Existing prototypes of quantum communication systems use the simplest, binary code. One photon is one bit, 1 or 0, which is very easy to implement. But this is a real waste when it comes to advanced and knowledge-intensive systems. No, one photon can fit at least twice as much information, and scientists from the University of Ottawa have proven that the principle of 4D quantum encryption works.
Coding in 4D differs from 2D in that a single photon is assigned a two-bit value. It can be 00, 01, 10 and 11 - a total of four different values. To transfer information, the already familiar quantum states of a photon and the same equipment are used - the encryption algorithms simply change. In addition to a noticeable increase in the data transfer rate, this also promises an increase in the noise immunity of communication lines.

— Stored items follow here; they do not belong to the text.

-- ==== Sys2Proof/Laws/Engine.lean ====
section
/-! SUPPORT. Laws of the engine queues: an instruction that finds its cay's queues empty runs at once (R175, R176). -/
namespace Sys2Proof.Machine

theorem range5 : List.range 5 = [0, 1, 2, 3, 4] := rfl
theorem range6 : List.range 6 = [0, 1, 2, 3, 4, 5] := rfl

theorem Cay.queued_nil {y : Cay} {n : Nat} (h : ∀ e q, q ∈ y.queue e → ¬ q.num < n) : y.queued n = [] := by
  unfold Cay.queued
  rw [List.filter_eq_nil_iff]
  intro q hq
  rw [List.mem_flatMap] at hq
  obtain ⟨e, _, he⟩ := hq
  simpa using h e q he

theorem Cay.mustWait_false {y : Cay} {q : QEntry} (h : ∀ e x, x ∈ y.queue e → ¬ x.num < q.num) : y.mustWait q = false := by
  unfold Cay.mustWait Cay.pendingRange
  rw [Cay.queued_nil h]
  simp

theorem runnable_none {s : State} {c : CayRef} (h : ∀ e, (s.cay c).queue e = []) (skip : List Nat) : s.runnable c skip = none := by
  unfold State.runnable
  rw [List.findSome?_eq_none_iff]
  intro e _
  simp [h e]

theorem Cay.entries_empty {y : Cay} (h : ∀ e, y.queue e = []) : y.entries = 0 := by
  unfold Cay.entries; simp [range6, h]

/-- An instruction that enters the queue of engine `e` while all queues of its cay are empty runs at once. The hypothesis on `y` is met by every entry
that ends or fails: no run adds to a queue. -/
theorem enqueue_runs {s : State} {c : CayRef} {t e : Nat} {op : EngOp} {y : State} (he : e < 5) (hv : ∀ e, (s.cay c).queue e = []) (hf : op.isFence = false)
    (hp : (s.task ((s.cay c).thr t).task).paused = false) (hy : runEntry (s.entered c t e op) c (s.queuedEntry c t op) = (y, true))
    (hq : ∀ x i, i ∈ (y.cay c).queue x → x = e ∧ i = s.queuedEntry c t op) :
    enqueue s c t ((s.cay c).thr t) e op =
      (let z := y.setCay c ((y.cay c).dropEntry e (s.cay c).issue)
       z.setCay c (z.cay c).wakeOperands) := by
  have hcnt : (s.cay c).pendingCount = 0 := by unfold Cay.pendingCount; simp [range5, hv]
  have hent : (({ (s.cay c).setThr t ((s.cay c).thr t).next with issue := (s.cay c).issue + 1 } : Cay).setQueue e
      ((({ (s.cay c).setThr t ((s.cay c).thr t).next with issue := (s.cay c).issue + 1 } : Cay).queue e) ++
        [⟨(s.cay c).issue, t, ((s.cay c).thr t).task, op⟩])) =
      ({ (s.cay c).setThr t ((s.cay c).thr t).next with issue := (s.cay c).issue + 1 } : Cay).setQueue e [⟨(s.cay c).issue, t, ((s.cay c).thr t).task, op⟩] := by
    have : ({ (s.cay c).setThr t ((s.cay c).thr t).next with issue := (s.cay c).issue + 1 } : Cay).queue e = [] := hv e
    rw [this]; rfl
  unfold enqueue
  simp only [hv, hcnt]
  rw [if_neg (by simp), if_neg (by simp)]
  have hent' := hent
  rw [show ({ (s.cay c).setThr t ((s.cay c).thr t).next with issue := (s.cay c).issue + 1 } : Cay).queue e = [] from hv e] at *
  rw [List.nil_append]
  show (s.entered c t e op).pump c = _
  have hqe : ∀ x, ((s.entered c t e op).cay c).queue x = if x = e then [s.queuedEntry c t op] else [] := by
    intro x
    simp only [State.entered, State.queuedEntry, State.cay_setCay, if_true, Cay.queue_setQueue]
    split
    · rfl
    · exact hv x
  have hn : ((s.entered c t e op).cay c).entries = 1 := by
    unfold Cay.entries
    simp only [range6, List.map_cons, List.map_nil, hqe]
    interval_cases e <;> simp
  have hrun : (s.entered c t e op).runnable c [] = some (e, s.queuedEntry c t op) := by
    have hm : (s.entered c t e op).mayRun c (s.queuedEntry c t op) = true := by
      unfold State.mayRun
      rw [Cay.mustWait_false]
      · have : (s.entered c t e op).task (s.queuedEntry c t op).task = s.task ((s.cay c).thr t).task := rfl
        rw [this, hp]
        simp [State.queuedEntry, hf]
      · intro x i hi
        rw [hqe] at hi
        split at hi
        · simp at hi; subst hi; simp
        · simp at hi
    unfold State.runnable
    rw [range5]
    interval_cases e <;> simp [List.findSome?, hqe, hm]
  unfold State.pump
  simp only [hn]
  rw [show (1 + 6 : Nat) = 6 + 1 from rfl, State.pumpLoop]
  simp only [hrun, hy]
  have hz : ∀ x, ((y.setCay c ((y.cay c).dropEntry e (s.queuedEntry c t op).num)).cay c).queue x = [] := by
    intro x
    simp only [State.cay_setCay, if_true, Cay.dropEntry, Cay.queue_setQueue]
    split
    · rw [List.filter_eq_nil_iff]
      intro i hi
      have := (hq _ i hi).2
      simp [this]
    · rename_i hx
      rw [List.eq_nil_iff_forall_not_mem]
      intro i hi
      exact hx (hq x i hi).1
  rw [if_pos trivial, State.pumpLoop]
  simp only [runnable_none hz]
  rw [if_neg (by rw [Cay.entries_empty hz]; simp)]
  rfl

/-! ### A task's end on its cays -/

theorem Cay.schedule_keeps {β : Type} (p : Cay → β) (h1 : ∀ c t x, p (c.setThr t x) = p c) (h2 : ∀ c n, p { c with lastRun := n } = p c) (y : Cay) :
    p y.schedule = p y := by
  unfold Cay.schedule
  split
  · rfl
  · split
    · rfl
    · rw [h2, h1]

/-- The threads of a task on a cay unbound. -/
def Cay.dropThreads (y : Cay) (k : Nat) : Cay :=
  (List.range 8).foldl (fun x t => if (x.thr t).bound && (x.thr t).task == k then x.setThr t Thread.reset else x) y

/-- The queued work of a task on a cay dropped. -/
def Cay.dropQueues (y : Cay) (k : Nat) : Cay :=
  (List.range 6).foldl (fun x e => x.setQueue e ((x.queue e).filter (fun q => q.task != k))) y

theorem Cay.dropTask_eq (y : Cay) (k : Nat) :
    y.dropTask k = ({ (y.dropThreads k).dropQueues k with copies := ((y.dropThreads k).dropQueues k).copies.filter (fun j => j.task != k) } : Cay).schedule := by
  unfold Cay.dropTask Cay.dropQueues Cay.dropThreads
  with_reducible rfl

/-- What a task's end on a cay keeps: whatever threads, queues and copies do not hold. -/
theorem Cay.dropTask_keeps {β : Type} (p : Cay → β) (h1 : ∀ c t x, p (c.setThr t x) = p c) (h2 : ∀ c n, p { c with lastRun := n } = p c)
    (h3 : ∀ c e q, p (c.setQueue e q) = p c) (h4 : ∀ c l, p { c with copies := l } = p c) (y : Cay) (k : Nat) : p (y.dropTask k) = p y := by
  rw [Cay.dropTask_eq]
  rw [Cay.schedule_keeps p h1 h2]
  refine (h4 (Cay.dropQueues (Cay.dropThreads y k) k) _).trans ?_
  unfold Cay.dropQueues
  refine (foldl_keeps p _ (fun c e => h3 c e ((c.queue e).filter (fun q => q.task != k))) (List.range 6) (Cay.dropThreads y k)).trans ?_
  unfold Cay.dropThreads
  refine foldl_keeps p _ (fun c t => ?_) (List.range 8) y
  cases (c.thr t).bound && (c.thr t).task == k
  · rfl
  · exact h1 _ _ _

theorem Cay.dropTask_ls (y : Cay) (k : Nat) : (y.dropTask k).ls = y.ls :=
  Cay.dropTask_keeps (fun c => c.ls) (fun _ _ _ => rfl) (fun _ _ => rfl) (fun _ _ _ => rfl) (fun _ _ => rfl) y k

theorem Cay.dropTask_arrs (y : Cay) (k : Nat) : (y.dropTask k).arrs = y.arrs :=
  Cay.dropTask_keeps (fun c => c.arrs) (fun _ _ _ => rfl) (fun _ _ => rfl) (fun _ _ _ => rfl) (fun _ _ => rfl) y k

theorem mem_dropQueues (k e : Nat) (q : QEntry) (l : List Nat) (c : Cay)
    (h : q ∈ (l.foldl (fun x e => x.setQueue e ((x.queue e).filter (fun q => q.task != k))) c).queue e) : q ∈ c.queue e := by
  induction l generalizing c with
  | nil => exact h
  | cons a l ih =>
    rw [List.foldl_cons] at h
    have := ih _ h
    rw [Cay.queue_setQueue] at this
    split at this
    · rename_i he; rw [he]; exact (List.mem_filter.mp this).1
    · exact this

theorem Cay.queue_copies (c : Cay) (l : List CopyJob) (e : Nat) : ({ c with copies := l } : Cay).queue e = c.queue e := rfl

theorem Cay.queue_dropThreads (y : Cay) (k e : Nat) : (Cay.dropThreads y k).queue e = y.queue e := by
  unfold Cay.dropThreads
  refine foldl_keeps (fun c : Cay => c.queue e) _ (fun c t => ?_) (List.range 8) y
  cases (c.thr t).bound && (c.thr t).task == k
  · rfl
  · rfl

theorem Cay.dropTask_queue (y : Cay) (k e : Nat) (q : QEntry) (h : q ∈ (y.dropTask k).queue e) : q ∈ y.queue e := by
  rw [Cay.dropTask_eq, Cay.schedule_keeps (fun c => c.queue e) (fun _ _ _ => rfl) (fun _ _ => rfl), Cay.queue_copies] at h
  rw [← Cay.queue_dropThreads y k e]
  exact mem_dropQueues k e q (List.range 6) (Cay.dropThreads y k) h

theorem Cay.schedule_only (y : Cay) : y.schedule = { y with threads := y.schedule.threads, lastRun := y.schedule.lastRun } := by
  unfold Cay.schedule
  split
  · rfl
  · split <;> rfl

But theory is theory, and what is in practice? Canadian scientists climbed onto the roofs of two buildings at a distance of 300 m and placed laboratory equipment in wooden boxes for at least some protection from the weather. Below the big city was noisy, sparkling and radiated radio waves - the air, to put it mildly, was thoroughly clogged. And so, in such conditions, the 4D quantum encryption system managed to transfer information with a loss level of only 11%, much lower than the permissible maximum.
After processing the data, taking into account all correction methods, the 4D system showed a throughput rate of 1.6 times higher than that of 2D. The next step will be to test the operation of systems with three transmitters at a distance of 5.6 km using adaptive optics. And then the equipment will be installed on a drone or helicopter and try to establish communication with a moving object. And then ... they don't think so far away at the University of Ottawa, although they are infinitely glad of the opening prospects.